_ACTIVITY:_
The answer must be every line from the entries below that contains "refused".
++++++++++
-- ==== Sys2Proof/Machine/Turnstile.lean ====
section
/-! DEFINITION. Turnstiles and the guarantee monitor (R331 to R345), firewall windows and hart tickets (R327, R350 to
R352). -/

namespace Sys2Proof.Machine

/-- Planning bandwidth of a port in 0.1 GB/s, and its BURST limit (Table 8-4). -/
def portPB (p : Nat) : Nat := if p < 4 then 7372 else if p < 24 then 9000 else if p < 32 then 4608 else 2304
def portBurstLimit (p : Nat) : Nat := if p < 4 then 61440 else if p < 24 then 28672 else if p < 32 then 12288 else 6144

/-- Change the entry of port `p` and ticket `t`. -/
def updTsEntry (p t : Nat) (f : TsEntry → TsEntry) : Act := fun s =>
  [.setTs { s.ts with entries := mset s.ts.entries (64 * p + t) (f (tsEntry s p t)) }]

/-- Admitting `n` more bytes keeps ticket `t` within its budget (R335). -/
def within (s : State) (p t n : Nat) : Bool := effBudget s p t == 0 || (tsEntry s p t).used + n ≤ effBudget s p t

/-- A request arrives at port `p`: queued by ticket and counted as demand (R335, R343). [DEDUCED: log entry 213] -/
def arrive (p : Nat) (a : Arrived) : Act := fun s =>
  let e := tsEntry s p a.ticket
  let cov := if (rateNow s p a.ticket).1 != 0 && 11 * a.bytes ≤ e.level && e.waiting.isEmpty then some s.grid.now else none
  [.setTs { s.ts with entries := mset s.ts.entries (64 * p + a.ticket) { e with waiting := e.waiting ++ [⟨s.ts.arrivals, a.bytes, cov, false⟩], demand := e.demand + a.bytes } }]

/-- The class A candidate (R335): of guaranteed tickets whose bucket covers their oldest request within budget, the one
with the oldest arrival, lower tickets first on ties. [DEDUCED: log entry 213] -/
def classA (s : State) (p : Nat) : Option Nat :=
  (List.range 64).foldl (fun best t => match (tsEntry s p t).waiting with
    | [] => best
    | w :: _ =>
      if (rateNow s p t).1 != 0 && 11 * w.bytes ≤ (tsEntry s p t).level && within s p t w.bytes then
        match best with
        | none => some t
        | some b => match (tsEntry s p b).waiting with
          | [] => some t
          | v :: _ => if w.order < v.order then some t else best
      else best) none

/-- Class B admissions at the port may go on: the memory or link cap of the window is not used up (R610). -/
def classBOpen (s : State) (p : Nat) : Bool := match mget s.pw.caps p with
  | some cap => (mget s.ts.classB p).getD 0 < cap
  | none => true

/-- The class B candidate: round robin after the ticket admitted last (R335). -/
def classB (s : State) (p : Nat) : Option Nat :=
  if !(classBOpen s p) then none else
  ((List.range 64).map fun i => ((mget s.ts.lastB p).getD 0 + i + 1) % 64).find? fun t =>
    match (tsEntry s p t).waiting with
    | [] => false
    | w :: _ => within s p t w.bytes

/-- The cap of the port stops a request that class B would let in: its power class is throttled in this window (R606). -/
def capStops (p : Nat) : Act := whenS (fun s => !(classBOpen s p) && (List.range 64).any fun t => match (tsEntry s p t).waiting with
    | [] => false
    | w :: _ => within s p t w.bytes)
  (updTs fun x => { x with capped := p :: x.capped.filter fun y => y != p })

/-- Ticket `t`'s oldest request at port `p` is admitted; class A pays from the bucket (R334, R335). -/
def grant (p t : Nat) (pay : Bool) : Act := withS fun s => match (tsEntry s p t).waiting with
  | [] => skip
  | w :: r => updTsEntry p t fun e =>
    let lv := if pay then e.level - 11 * w.bytes else e.level
    { e with level := lv, used := e.used + w.bytes, admitted := e.admitted + w.bytes, waiting := match r with
      | [] => []
      | v :: vs => { v with covered := if (rateNow s p t).1 != 0 && 11 * v.bytes ≤ lv then some s.grid.now else v.covered } :: vs }

/-- Tickets whose oldest request waits because its budget is used up are marked for HOLDS (R336). -/
def markHeld (p : Nat) : Act := forA (List.range 64) fun t => withS fun s => match (tsEntry s p t).waiting with
  | [] => skip
  | w :: _ => whenA (!(within s p t w.bytes)) (updTsEntry p t fun e => { e with held := true })

/-- Requests arrive at a port, all of one command in one cycle, and the turnstile admits one that waits (R332, R335). [DEDUCED: log entry 213] -/
def execTurnstileAdmit (port : Nat) (arrivals : List Arrived) (s : State) : Host.Outcome State Fault Refusal :=
  perform (Instr.wellFormed (.turnstileAdmit port arrivals)) (seq [
    forA arrivals (arrive port),
    updTs (fun t => { t with arrivals := t.arrivals + 1 }),
    markHeld port,
    withS fun s => match classA s port with
      | some t => grant port t true
      | none => match classB s port with
        | some t => seq [
            updTs (fun x => { x with lastB := mset x.lastB port t, classB := mset x.classB port ((mget x.classB port).getD 0 + (match (tsEntry s port t).waiting with | [] => 0 | w :: _ => w.bytes)) }),
            grant port t false]
        | none => capStops port]) s

/-- A guarantee miss of ticket `t` at port `p`; `kind` 0 bandwidth, 1 latency (R345). -/
def guaranteeMiss (p t kind : Nat) : Act :=
  let n := (portPage p).1
  let l := (portPage p).2
  seq [(fun s => [.reg (FW_GM_MISS_TKT n l) (setBit (s.get (FW_GM_MISS_TKT n l)) t)]),
    countF (if kind = 0 then FW_GM_CNT_BW_MISS n l else FW_GM_CNT_LAT_MISS n l) 1,
    raiseInt (pageFW n) 1,
    reportNow 3 n 0x120 (pageFW n) 0xFF 0xFFF t (t < 8) none (p + t * 256 + kind * 65536),
    whenA (t < 8) (assertWire 3 n)]

/-- The ports of Table 8-4. -/
def ports : List Nat := (List.range 33).filter isPort

/-- A budget window ends at port `p`: bandwidth misses, HOLDS, and the counts of the next window (R336, R343, R565). -/
def closeWindow (p : Nat) : Act := withS fun s =>
  seq [forA (List.range 64) (fun t =>
      let e := tsEntry s p t
      let r := tsRate s p t
      whenA (r != 0 && !(s.ts.exempt.contains p) && e.admitted + 256 < min e.demand (1000 * r)) (guaranteeMiss p t 0)),
    whenA ((List.range 64).any fun t => (tsEntry s p t).held || (match (tsEntry s p t).waiting with
      | [] => false
      | w :: _ => !(within s p t w.bytes))) (countF (FW_TS_HOLD_HOLDS (portPage p).1 (portPage p).2) 1),
    forA (List.range 64) (fun t => whenA ((mget s.ts.entries (64 * p + t)).isSome) (updTsEntry p t fun e =>
      { e with used := 0, admitted := 0, held := false, demand := e.waiting.foldl (fun a w => a + w.bytes) 0 }))]

/-- A request of ticket `t` waits past LAT_LIM since its bucket covered its cost: reported once for each request (R344, R345). -/
def execLatencyMiss (port t : Nat) (s : State) : Host.Outcome State Fault Refusal :=
  perform (Instr.wellFormed (.latencyMiss port t)) (withS fun s =>
    let lim := s.get (FW_GM_LAT_LAT_LIM (portPage port).1 (portPage port).2)
    match (tsEntry s port t).waiting with
    | [] => skip
    | w :: r => match w.covered with
      | some c => whenA ((rateNow s port t).1 != 0 && c + lim < s.grid.now && !w.missed)
          (seq [updTsEntry port t fun e => { e with waiting := { w with missed := true } :: r }, guaranteeMiss port t 1])
      | none => skip) s

/-- The sum over the tickets of a port with one entry replaced. -/
def sumWith (f : Nat → Nat) (t v : Nat) : Nat := (List.range 64).foldl (fun a k => a + if k = t then v else f k) 0

/-- BURST of a guaranteed ticket (R337). [DEDUCED: log entry 63] -/
def sureBurst (rate burst : Nat) : Nat := if rate = 0 then 0 else burst

/-- The port of page instance `n` and local index `l` (Table 8-4). -/
def portOf (n l : Nat) : Nat :=
  if n = 4 then 28 + l
  else if l = 0 then n else if l = 4 then 24 + n
  else 8 + 4 * n + (if l - 1 < n then l - 1 else l)

/-- A software write to RATE and BURST of a turnstile entry: refused when it takes a sum above its limit; it comes into force at the
next grid cycle, and a plan's value set in this one stands (R339 to R341, SC_LOCK). [DEDUCED: log entry 63] [DESIGN CHOICE: log entry 249] -/
def execFwTsRateWrite (init tkt page l t data : Nat) (s : State) : Host.Outcome State Fault Refusal :=
  perform (Instr.wellFormed (.fwTsRateWrite init tkt page l t data))
    (openWrite init tkt (pageFW page) (0x1000 + 16 * (64 * l + t)) 8 (withS fun s =>
      let p := portOf page l
      let off := 0x1000 + 16 * (64 * l + t)
      let r := field data 47 32
      let b := field data 31 0
      let sr := sumWith (tsRate s p) t r
      let sb := sumWith (fun k => sureBurst (tsRate s p k) (tsBurst s p k)) t (sureBurst r b)
      let lowers := r ≤ tsRate s p t ∧ b ≤ tsBurst s p t
      if t < 8 ∧ s.is (FW_CTRL_SC_LOCK page) then errWindow (pageFW page) 1 init tkt off data true
      else if (portPB p < sr ∨ portBurstLimit p < sb) ∧ ¬ lowers then
        seq [raiseInt (pageFW page) 3, errWindow (pageFW page) 4 init tkt off data true]
      else if s.ts.planAt = some s.grid.now then skip
      else seq [updTs (fun x => { x with before := if (mget x.before (64 * p + t)).isSome then x.before else mset x.before (64 * p + t) (rateNow s p t), entries := mset x.entries (64 * p + t) (tsEntry s p t) }),
        setF (FW_TS_RATE_RATE page (64 * l + t)) r, setF (FW_TS_RATE_BURST page (64 * l + t)) b])) s

/-- Every rate entry takes the plan's value, or 0, over what software wrote in this cycle; buckets are full (R340). -/
def planRates (rs : List Rate) : Act := seq [updTs fun x => { x with before := [], planAt := none }, forA ports fun p => forA (List.range 64) fun t => withS fun s =>
  let n := (portPage p).1
  let i := 64 * (portPage p).2 + t
  match rs.find? (fun r => r.port == p && r.ticket == t) with
  | some r => seq [setF (FW_TS_RATE_RATE n i) r.rate, setF (FW_TS_RATE_BURST n i) r.burst,
      updTsEntry p t (fun e => { e with level := 11 * r.burst })]
  | none =>
    if tsRate s p t = 0 ∧ tsBurst s p t = 0 ∧ (tsEntry s p t).level = 0 then skip
    else seq [setF (FW_TS_RATE_RATE n i) 0, setF (FW_TS_RATE_BURST n i) 0, updTsEntry p t (fun e => { e with level := 0 })],
  fun s => [.setTs { s.ts with planAt := some s.grid.now }]]

/-- A hart writes its ticket CSR (R327). -/
def execHartTicketWrite (hart value : Nat) (s : State) : Host.Outcome State Fault Refusal :=
  perform (Instr.wellFormed (.hartTicketWrite hart value)) (withS fun s =>
    let t := value % 64
    let allow := if hart < 8 then s.get FW_TKT_ALLOW_HARTS_0_7 else s.get FW_TKT_ALLOW_HARTS_8_15
    if t < 8 ∧ bit allow (8 * (hart % 8) + t) = false then
      seq [raiseInt (pageFW 4) 2, reportNow 10 4 0x211 (pageFW 4) 0xFF (0x080 + hart) t false none hart]
    else updBus fun b => { b with hartTkt := mset b.hartTkt hart t }) s

/-- Every window closed. -/
def Win.zero : Win := ⟨0, 0, 0, 0⟩

/-- Window `w` as written. -/
def State.window (s : State) (w : Nat) : Win := (mget s.fw.table w).getD Win.zero

/-- The window with word `k` written with `data`: only bits of Table 8-13; LOCK by the island alone; TKT_MASK bits 7 to 0
stay 0 from window 256 on (R10, R351). -/
def Win.put (x : Win) (w k data : Nat) (island : Bool) : Win :=
  if k = 0 then
    let keep := Nat.land data (2 ^ 63 + (2 ^ 48 - 2 ^ 12) + 15)
    let lock := bit x.w0 62 || (island && bit data 62)
    { x with w0 := keep + (if lock then 2 ^ 62 else 0) }
  else if k = 1 then { x with w1 := Nat.land data (2 ^ 48 - 2 ^ 12) }
  else if k = 2 then { x with w2 := Nat.land data (0xFFF * 2 ^ 16 + 0xFFF) }
  else { x with w3 := if w < 256 then data else data / 256 * 256 }

/-- The error-window kind of a refused window write, if it is refused (R351, R352): 1 locked, 3 not an initiator that
windows 0 to 255 accept, or, in word 0, a LOCK bit of 1 that is not the island's to write. -/
def winRefusal (x : Win) (init w k data : Nat) : Option Nat :=
  if bit x.w0 62 then some 1
  else if w < 256 ∧ !(isIsland init) then some 3
  else if k = 0 ∧ bit data 62 ∧ !(isIsland init) then some 3
  else none

/-- The window write that reaches the table: `true` when the table changes. -/
def winAccepts (s : State) (init tkt w k data : Nat) : Bool :=
  (checkRequest s init (carried s init tkt) 1 ⟨[], []⟩ (pageAddr 10 (0x4000 + 32 * w + 8 * k)) 8).1 == 0
    && (match winRefusal (s.window w) init w k data with
      | none => true
      | some e => e == 3 && !(w < 256) && k == 0)

/-- A write of word `k` of firewall window `w` (R350 to R352): accepted, it waits for the synchronisation. -/
def execFwWindowWrite (init tkt w word data : Nat) (s : State) : Host.Outcome State Fault Refusal :=
  if Instr.wellFormed (.fwWindowWrite init tkt w word data) then
    let off := 0x4000 + 32 * w + 8 * word
    let s1 := s.run (openWrite init tkt 10 off 8 (match winRefusal (s.window w) init w word data with
      | some e => errWindow 10 e init tkt off data true
      | none => skip) s)
    if winAccepts s init tkt w word data then
      .next { s1 with fw := { s1.fw with table := mset s1.fw.table w ((s.window w).put w word data (isIsland init)) }, regs := putFld s1.regs FW_STATUS_SYNC_PEND 1 }
    else .next s1
  else .next s

/-- The window change takes effect at every checker in one cycle (R350). -/
def execFwWindowSync (s : State) : Host.Outcome State Fault Refusal :=
  if Instr.wellFormed .fwWindowSync then
    .next { s with fw := { s.fw with inForce := s.fw.table }, regs := putFld s.regs FW_STATUS_SYNC_PEND 0 }
  else .next s

end Sys2Proof.Machine
end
++++++++++
_SOLUTION:_
/-- A software write to RATE and BURST of a turnstile entry: refused when it takes a sum above its limit; it comes into force at the
/-- The error-window kind of a refused window write, if it is refused (R351, R352): 1 locked, 3 not an initiator that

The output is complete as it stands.